What common cause could teachers, corrections officers, snowplow drivers and other public employees in Wisconsin have with a small band of female auto workers in 1960s England?
“Made in Dagenham” tells the inspiring true tale of about 200 women who went on strike at the Ford motor plant in the city of Dagenham in 1968. While Nigel Cole’s film undeniably romanticizes and sanitizes the actual struggle, it’s a rousing film nonetheless. You want to see how determined working-class citizens can band together and defeat powerful interests? This is your movie.
The women are the only female employees among the 55,000 workers at the Ford plant, responsible for stitching the upholstery in the cars. While their part in the assembly line is just as vital as anybody else’s, they’re paid less than the men, their work categorized as “unskilled.” For their shop steward Albert (Bob Hoskins), that’s unacceptable.

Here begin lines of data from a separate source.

/-- SEGMENT_COMPLETE (R200, R201, R209, R216): a segment begins where its engine has fewer than 64 under way; at its slice its words move,
each read and written once; it is done when its write is acknowledged (R264). -/
def execSegmentComplete (core copy seg ecc : Nat) (s : State) : Host.Outcome State Fault Refusal :=
  match tabGet (s.copyEng core).copies copy with
  | none => .next s
  | some C =>
    match C.segs[seg]? with
    | none => .next s
    | some g =>
      match g.st with
      | .waiting =>
        if !s.scratchThere C false ∨ 64 ≤ s.segsUnderWay (g.engine core) ∨ s.dieClock (dieOf (g.engine core)) = 3 then .next s else .next (s.segBegin core copy seg C g)
      | .here =>
        if !s.scratchThere C true then .next s
        else if (C.op ≠ 0xB1 ∧ s.runBusy C.asid g.src g.len) ∨ (C.op ≠ 0xB0 ∧ s.runBusy C.asid g.dst g.len) then .next s
        else .next (s.segMove core copy seg ecc C g)
      | .written =>
        if s.runBusy C.asid g.dst g.len then .next s else .next (s.modSeg core copy seg fun x => { x with st := .done })
      | _ => .next s

/-! ## Completion (R203-R205, R210, R215) -/

/-- A copy naming a tag has completed (R204). -/
def Group.endTag (G : Group) (t : Nat) (failed : Bool) : Group :=
  { G with tags := tabMod G.tags t fun h =>
      { count := h.count - 1, done := h.done || h.count == 1, fail := h.fail || failed, recent := h.recent || h.count == 1,
        recentFail := h.recentFail || failed } }

/-- What the completion of a group's copy does for each twin (R203, R204, R210): its tag, its core barrier, its fibre's part of the
copy entry. -/
def State.copyEnds (s : State) (g : Nat) (C : Copy) (w age f : Nat) : State :=
  let s1 := s.modGroup g fun G => G.endTag C.tag C.failed
  let s2 := s1.modWave g w fun W => match W.sb.find? fun e => e.2.age == age with
    | some e => W.modAcc e.1 f fun a => { a with st := .done }
    | none => W
  match C.bar with
  | some (0, id) => s2.arriveCore g id 1
  | _ => s2

/-- A completed copy leaves its engine, or the saved contexts, with all of its effects together (R203, R388). -/
def State.finishCopy (s : State) (c id : Nat) (C : Copy) : State :=
  let s0 := s.modCopyEng c fun E =>
    { copies := tabErase E.copies id,
      queues := E.queues.filterMap fun q =>
        let l := q.2.filter fun x => x != .copy id
        if l.isEmpty then none else some (q.1, l) }
  match C.owner with
  | .packet die slot =>
    match ((s0.qslot (slotKey die slot)).begun.find? fun b => b.fl == .copy id) with
    | some b => s0.endPacket (slotKey die slot) b.idx .dec
    | none => s0
  | .wave g w slot f =>
    match s0.group g, ((s0.wave g w).bind fun W => tabGet W.sb slot) with
    | some G, some e =>
      let s1 := (s0.pairOf g).foldl (fun t h => t.copyEnds h C w e.age f) s0
      match C.bar with
      | some (sc, bid) => if sc = 0 then s1 else s1.arriveCopy g G sc bid
      | none => s1
    | _, _ => s0

/-- A subject after its copy has moved to another table: a record tells the engine that performs the segment from now on, but not of
a table of saved copies (R324). -/
def Subject.movedSeg (x : Subject) (c d id : Nat) (C : Copy) : Subject :=
  match x.of with
  | .segment a i k =>
    if a = c ∧ i = id then
      let y := { x with of := .segment d i k }
      if d = savedCopies ∨ (C.segs[k]?).any (·.on.isSome) then y
      else { y with core := d, tail := tabPut 0 y.tail 38 (BitVec.ofNat 32 (d + C.op * 2 ^ 16)) }
    else x
  | _ => x

/-- A copy from table `c` put into table `d`; its parked segments go with it. A segment that a REDIRECT gave to another core's engine stays
with that engine (log 73). -/
def State.arriveCopyAt (s : State) (c d id : Nat) (C : Copy) : State :=
  (s.modCopyEng d fun E => { E with copies := tabSet E.copies id C }).mapSubjects fun x => x.movedSeg c d id C

/-- A copy moved from one table to another, out of its queue; its parked segments go with it. -/
def State.moveCopy (s : State) (c d id : Nat) (C : Copy) : State :=
  let s1 := s.modCopyEng c fun E =>
    { copies := tabErase E.copies id,
      queues := E.queues.filterMap fun q =>
        let l := q.2.filter fun x => x != .copy id
        if l.isEmpty then none else some (q.1, l) }
  s1.arriveCopyAt c d id C

/-- Fences that hold nothing back any more leave the queues of an engine. -/
def State.dropFences (s : State) (c : Nat) : State :=
  s.modCopyEng c fun E =>
    { E with queues := E.queues.filterMap fun q =>
        let l := q.2.filter fun x => match x with | .fence ahead => ahead.any s.copyOpen | .copy _ => true
        if l.isEmpty then none else some (q.1, l) }

/-- COPY_COMPLETION (R203): while the copy's group is saved, the completion is recorded in its saved context (R219). -/
def execCopyCompletion (core copy : Nat) (s : State) : Host.Outcome State Fault Refusal :=
  match tabGet (s.copyEng core).copies copy with
  | none => .next s
  | some C =>
    if !C.complete ∨ core = savedCopies then .next s
    else if s.isSaved C.grp then .next ((s.moveCopy core savedCopies copy C).dropFences core)
    else .next ((s.finishCopy core copy C).dropFences core)

/-! ## Saves and restores (R218, R219) -/

/-- The copies of a group that a save defers, given those found so far: a queue's copies not begun that stand behind one of
them, or behind a fence that waits for one. -/
def CopyEng.behind (E : CopyEng) (g : Nat) (found : List Nat) : List Nat :=
  (E.queues.flatMap fun q =>
    (q.2.foldl (fun (acc : Bool × List Nat) x =>
      match x with
      | .fence ahead => (acc.1 || ahead.any found.contains, acc.2)
      | .copy id =>
        if found.contains id then (true, acc.2)
        else match tabGet E.copies id with
          | some C => if acc.1 && C.grp == g && !C.begun then (true, acc.2 ++ [id]) else acc
          | none => acc) (false, [])).2)

/-- Every copy of a group that a save defers (R218). A `CPG2S` or `CPS2G` copy whose only segments left are parked has none to defer, and
stays in its engine and queue (R219, log 39). -/
def CopyEng.deferred (E : CopyEng) (g : Nat) : List Nat :=
  let own := (E.copies.filter fun e => e.2.grp == g && e.2.scratch &&
    (!e.2.begun || e.2.segs.any fun x => x.st == .waiting)).map (·.1)
  E.copies.foldl (fun l _ => l ++ (E.behind g l).filter fun id => !l.contains id) own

Albert invites Rita (Sally Hawkins), one of the workers, along to a negotiation meeting between the union and Ford executives. Rita is initially just flattered to be asked along, but when she sees both union brass and company executives waving away the women’s concerns, she gets angry. She and Albert urge the women to go on strike, and what is originally conceived as a one-day walkout blossoms into a nationwide campaign for equal pay.
Rita’s husband and the other male workers at the plant initially support the women’s crusade — until Ford ratchets up the pressure by shutting down the plant, putting everybody out of work. (Trying to divide workers and pit them against each other — now where have I read about that strategy lately?) When the women won’t budge, the British Ford executives bring in an American executive skilled at union-busting (Richard Schiff, who played Toby on “The West Wing”) to play hardball.
Hawkins, who played the incurable optimist in Mike Leigh’s “Happy-Go-Lucky,” anchors the film, playing a virtuous woman who’s not immune to the pressures at work and at home. We see her hesitate and doubt herself, then surge forward and do what needs to be done.
The screenplay plays fast and loose with some of the facts — it’s hard to swallow that Rita would accidentally befriend another mom at her children’s school (Rosamund Pike) who happens to be the wife of one of the executives. But the movie is attuned to the details of the workers’ lives, from the ’60s pop blaring on their radios to the irony of them commuting by bicycle to work at the auto plant every day. They can’t afford to drive the cars they build.
The events in Wisconsin over the last couple of weeks have shown that standing up for workers’ rights is a lot harder than just giving the right speech at the right time. But “Made in Dagenham,” although overly familiar in parts, shows that every once in a while, the little guy (or the little lass) can win one. That’s a message that will fall on a lot of welcome ears around these parts.